Collected data entries

-- ==== Sys2Proof/Machine/State.lean ====
section
/-! DEFINITION. The state of the block: every register, buffer, dictionary and cursor of 10_state.md, the model's own
fields (the inputs still to come, the response port, the engine's place in its pseudocode, the counters of the
free values), the reasons to stop, and the state after reset. -/

namespace Sys2Proof.Machine

open Sys2Proof

/-- A buffer of 16-bit elements, by element index (20_memory.md R61, R67; log entry 2): only the elements that have
been written are listed, indices strictly rising. -/
abbrev Memory := List (Nat × CodeUnit)

/-- STATUS.STATE (10_state.md R22). -/
inductive OpState where
  | idle
  | busy
  | done
  | error
deriving DecidableEq, Repr

/-- STATUS.ERR (60_exceptions.md R251); the codes 6 to 15 are never produced. -/
inductive ErrCode where
  | none
  | alphabet
  | dictCorrupt
  | truncated
  | resource
  | illegalCmd
deriving DecidableEq, Repr

/-- Which capacity RESOURCE reports (60_exceptions.md R255): subcodes 1, 2, 3. -/
inductive Resource where
  | input
  | dictionary
  | output
deriving DecidableEq, Repr

/-- An error that ends an operation, with its information (60_exceptions.md R252 to R255). -/
inductive OpError where
  | alphabet (k : Nat)
  | dictCorrupt (t : Nat)
  | truncated (bits : Nat)
  | resource (r : Resource)
deriving DecidableEq, Repr

/-- What Run returned (44_host_interface.md R236, R237): `ok m`, the result is OUT[0 .. m-1]; or an error. -/
inductive RunResult where
  | ok (m : Nat)
  | err (e : OpError)
deriving DecidableEq, Repr

/-- PHASE (10_state.md R31). -/
inductive Phase where
  | idle
  | run
deriving DecidableEq, Repr

/-- Where the running operation stands in the pseudocode of Run (log entry 6): the model's own field. The host
sees nothing of it before the completion step. -/
inductive Stage where
  /-- no operation runs -/
  | idle
  /-- Run begins (44_host_interface.md R237) -/
  | start
  /-- the head of the COMPRESS loop (42_encoder.md R160) -/
  | encLoop
  /-- EncStep found that E_W + c is no key; EmitPhrase(E_W) is next (R166) -/
  | encBreak (c : CodeUnit)
  /-- Insert(E_W + c) and E_W <- [c] are next (R166) -/
  | encInsert (c : CodeUnit)
  /-- EncFinish: the last phrase is next (R170) -/
  | encLast
  /-- EncFinish: EOS, Flush and PadOut are next (R170) -/
  | encEos
  /-- the first token is next (43_decoder.md R190) -/
  | decFirst
  /-- DecStep is next (43_decoder.md section 3) -/
  | decLoop
  /-- Run has returned; the completion step is next (44_host_interface.md R234, R235) -/
  | complete (r : RunResult)
deriving DecidableEq, Repr

/-- The encoder registers (10_state.md R32), E_DICT and E_PEND (R36, R37). -/
structure EncRegs where
  /-- E_W, the longest phrase matched so far -/
  w     : Phrase
  /-- E_NEXT, the next code to assign -/
  next  : Nat
  /-- E_WIDTH, the code width -/
  width : Nat
  /-- E_ENL, the enlarge counter -/
  enl   : Nat
  /-- E_I, the index of the next input code unit -/
  i     : Nat
  /-- E_DICT, phrase to code, the newest entry first -/
  dict  : List (Phrase × Nat)
  /-- E_PEND, the phrases whose literal is not yet emitted -/
  pend  : List Phrase
deriving DecidableEq, Repr

/-- The decoder registers (10_state.md R33) and D_DICT (R38). -/
structure DecRegs where
  /-- D_W, the code of the last decoded entry -/
  w      : Nat
  /-- D_NEXT, the next free index -/
  next   : Nat
  /-- D_WIDTH, the current code width -/
  width  : Nat
  /-- D_ENL, the enlarge counter -/
  enl    : Nat
  /-- RES_LEN, the number of code units written to OUT -/
  resLen : Nat
  /-- D_DICT, code to phrase, the newest entry first -/
  dict   : List (Nat × Phrase)
deriving DecidableEq, Repr

/-- The bit sink registers (10_state.md R34). -/
structure SinkRegs where
  /-- ACC, the bits of the current partial character -/
  acc  : Group
  /-- POS, how many bits ACC holds -/
  pos  : Nat
  /-- OUT_N, the number of characters written to OUT -/
  outN : Nat
deriving DecidableEq, Repr

/-- The bit source registers (10_state.md R35). -/
structure SourceRegs where
  /-- CUR, the bit group of the current character -/
  cur   : Group
  /-- REM, how many bits of CUR are not yet read -/
  rem   : Nat
  /-- IDX, the number of characters fetched -/
  idx   : Nat
  /-- NDATA, the number of data characters -/
  ndata : Nat
  /-- BCNT, the number of bits consumed -/
  bcnt  : Nat
deriving DecidableEq, Repr

/-- What the host port answers to an access (20_memory.md R66, R70): the model's own field (log entry 7). -/
inductive Response where
  /-- no access has been answered since reset -/
  | none
  /-- the data of a legal read -/
  | data (v : Word)
  /-- a legal write was taken, or ignored -/
  | ack
  /-- the bus error response -/
  | busError
deriving DecidableEq, Repr

/-- What the world outside the engine does next (44_host_interface.md R220, 70_reset_and_hazards.md R280): the
model's own type (log entry 8). -/
inductive Event where
  /-- the host issues a bus access -/
  | access (a : BusAccess)
  /-- the platform resets the block -/
  | reset
  /-- the engine is given the next turn -/
  | engine
deriving DecidableEq, Repr

/-- The state of the block. -/
structure State where
  /-- the parameters, which CONFIG, IN_CAP_R, OUT_CAP_R and DICT_CAP_R read out (10_state.md R27, R28) -/
  cfg      : Params
  /-- CTRL.OP (R21) -/
  ctrlOp   : Op
  /-- CTRL.ALPH (R21) -/
  ctrlAlph : Alphabet
  /-- STATUS.STATE (R22) -/
  status   : OpState
  /-- STATUS.ERR (R22) -/
  err      : ErrCode
  /-- IN_LEN (R24) -/
  inLen    : Word
  /-- OUT_LEN (R25) -/
  outLen   : Word
  /-- ERR_INFO (R26) -/
  errInfo  : Word
  /-- IN (R29) -/
  inBuf    : Memory
  /-- OUT (R30) -/
  outBuf   : Memory
  /-- PHASE (R31) -/
  phase    : Phase
  /-- OPL, the operation that runs (R31) -/
  opl      : Op
  /-- ALPHL, its alphabet (R31) -/
  alphl    : Alphabet
  /-- IN_LEN as it stood at START (20_memory.md R72, 44_host_interface.md R228) -/
  snapLen  : Word
  /-- IN as it stood at START (20_memory.md R72, 44_host_interface.md R228) -/
  snapIn   : Memory
  /-- the encoder registers (R32, R36, R37) -/
  enc      : EncRegs
  /-- the decoder registers (R33, R38) -/
  dec      : DecRegs
  /-- the bit sink (R34) -/
  sink     : SinkRegs
  /-- the bit source (R35) -/
  src      : SourceRegs
  /-- the model's own: the place in the pseudocode of Run (log entry 6) -/
  stage    : Stage
  /-- the model's own: the response port (log entry 7) -/
  resp     : Response
  /-- the model's own: the inputs still to come, first one first (log entry 8) -/
  events   : List Event
  /-- the model's own: the event counter the free values of OUT, OUT_LEN and ERR_INFO are read at (log
  entries 4, 5) -/
  freeCtr  : Nat
  /-- the model's own: the number of resets so far, which the free contents of IN are read at (log entry 3) -/
  resets   : Nat
deriving DecidableEq, Repr

/-- Why the machine stops. No run from a state that meets the invariant of Sys2Proof/Safety.lean reaches one of
these: they stand where the spec's pseudocode reads something it never leaves unset, and stopping is safe. -/
inductive Fault where
  /-- Raised by Emit (42_encoder.md R167 to R170): a field that does not fit its width. 40_bitpack.md R127: "if a
  model admits one, it must fault rather than truncate v" (UB16). Safe. -/
  | emitOutOfRange
  /-- Raised by Tail, or when EmitPhrase chooses its token: a phrase or a code that no dictionary entry gives, or
  an entry that is empty (10_state.md R36, R38: never read). Safe. -/
  | dictionaryHole
  /-- Raised by Tail: a code above D_NEXT, outside the operands 43_decoder.md R204 gives it. Safe. -/
  | tailOutOfRange
  /-- Raised by ReadBit: a data character with no bit group (40_bitpack.md R129: "never invalid"). Safe. -/
  | invalidCharacter
  /-- Raised by the decoder's fetch: bits that are no token. The fetch always takes a whole token. Safe. -/
  | undecodable
  /-- Raised by the engine's turn: STATE = BUSY while no operation stands anywhere in Run. Safe. -/
  | noOperation
deriving DecidableEq, Repr

/-- Why an instruction is refused. -/
inductive Refusal where
  /-- Raised by an arm of `exec` whose instruction has no meaning yet; no arm is one. Safe. -/
  | notModelled (mnemonic : String)
deriving DecidableEq, Repr

/-- Encoder registers after reset: DESIGN CHOICE (log entry 9), unsafe. -/
def EncRegs.reset : EncRegs :=
  { w := [], next := 0, width := 0, enl := 0, i := 0, dict := [], pend := [] }

/-- Decoder registers after reset: DESIGN CHOICE (log entry 9), unsafe. -/
def DecRegs.reset : DecRegs := { w := 0, next := 0, width := 0, enl := 0, resLen := 0, dict := [] }

/-- Bit sink after reset: DESIGN CHOICE (log entry 9), unsafe. -/
def SinkRegs.reset : SinkRegs := { acc := 0, pos := 0, outN := 0 }

/-- Bit source after reset: DESIGN CHOICE (log entry 9), unsafe. -/
def SourceRegs.reset : SourceRegs := { cur := 0, rem := 0, idx := 0, ndata := 0, bcnt := 0 }

/-- The block with parameters `p` right after its `n`-th reset (10_state.md R43, 70_reset_and_hazards.md R280), with
the inputs `evs` still to come. OPL, ALPHL, the snapshot and the working registers are unspecified there: DESIGN
CHOICE (log entry 9). -/
def State.resetWith (p : Params) (n ctr : Nat) (evs : List Event) : State :=
  { cfg := p, ctrlOp := .compress, ctrlAlph := .base64, status := .idle, err := .none
    inLen := 0, outLen := 0, errInfo := 0, inBuf := [], outBuf := [], phase := .idle
    opl := .compress, alphl := .base64, snapLen := 0, snapIn := []
    enc := EncRegs.reset, dec := DecRegs.reset, sink := SinkRegs.reset, src := SourceRegs.reset
    stage := .idle, resp := .none, events := evs, freeCtr := ctr, resets := n }

/-- The block right after power-on: nothing of IN or OUT written, no input waiting. Its parameters are those of
`Params.default` (log entry 1). -/
def State.reset : State := State.resetWith Params.default 0 0 []

end Sys2Proof.Machine
end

*To do*
Using the entries above, repeat only the lines from the one containing "partial character -/" through the one containing "(10_state.md R35). -/", end lines included.

*Result for this exercise*
  /-- ACC, the bits of the current partial character -/
  acc  : Group
  /-- POS, how many bits ACC holds -/
  pos  : Nat
  /-- OUT_N, the number of characters written to OUT -/
  outN : Nat
deriving DecidableEq, Repr

/-- The bit source registers (10_state.md R35). -/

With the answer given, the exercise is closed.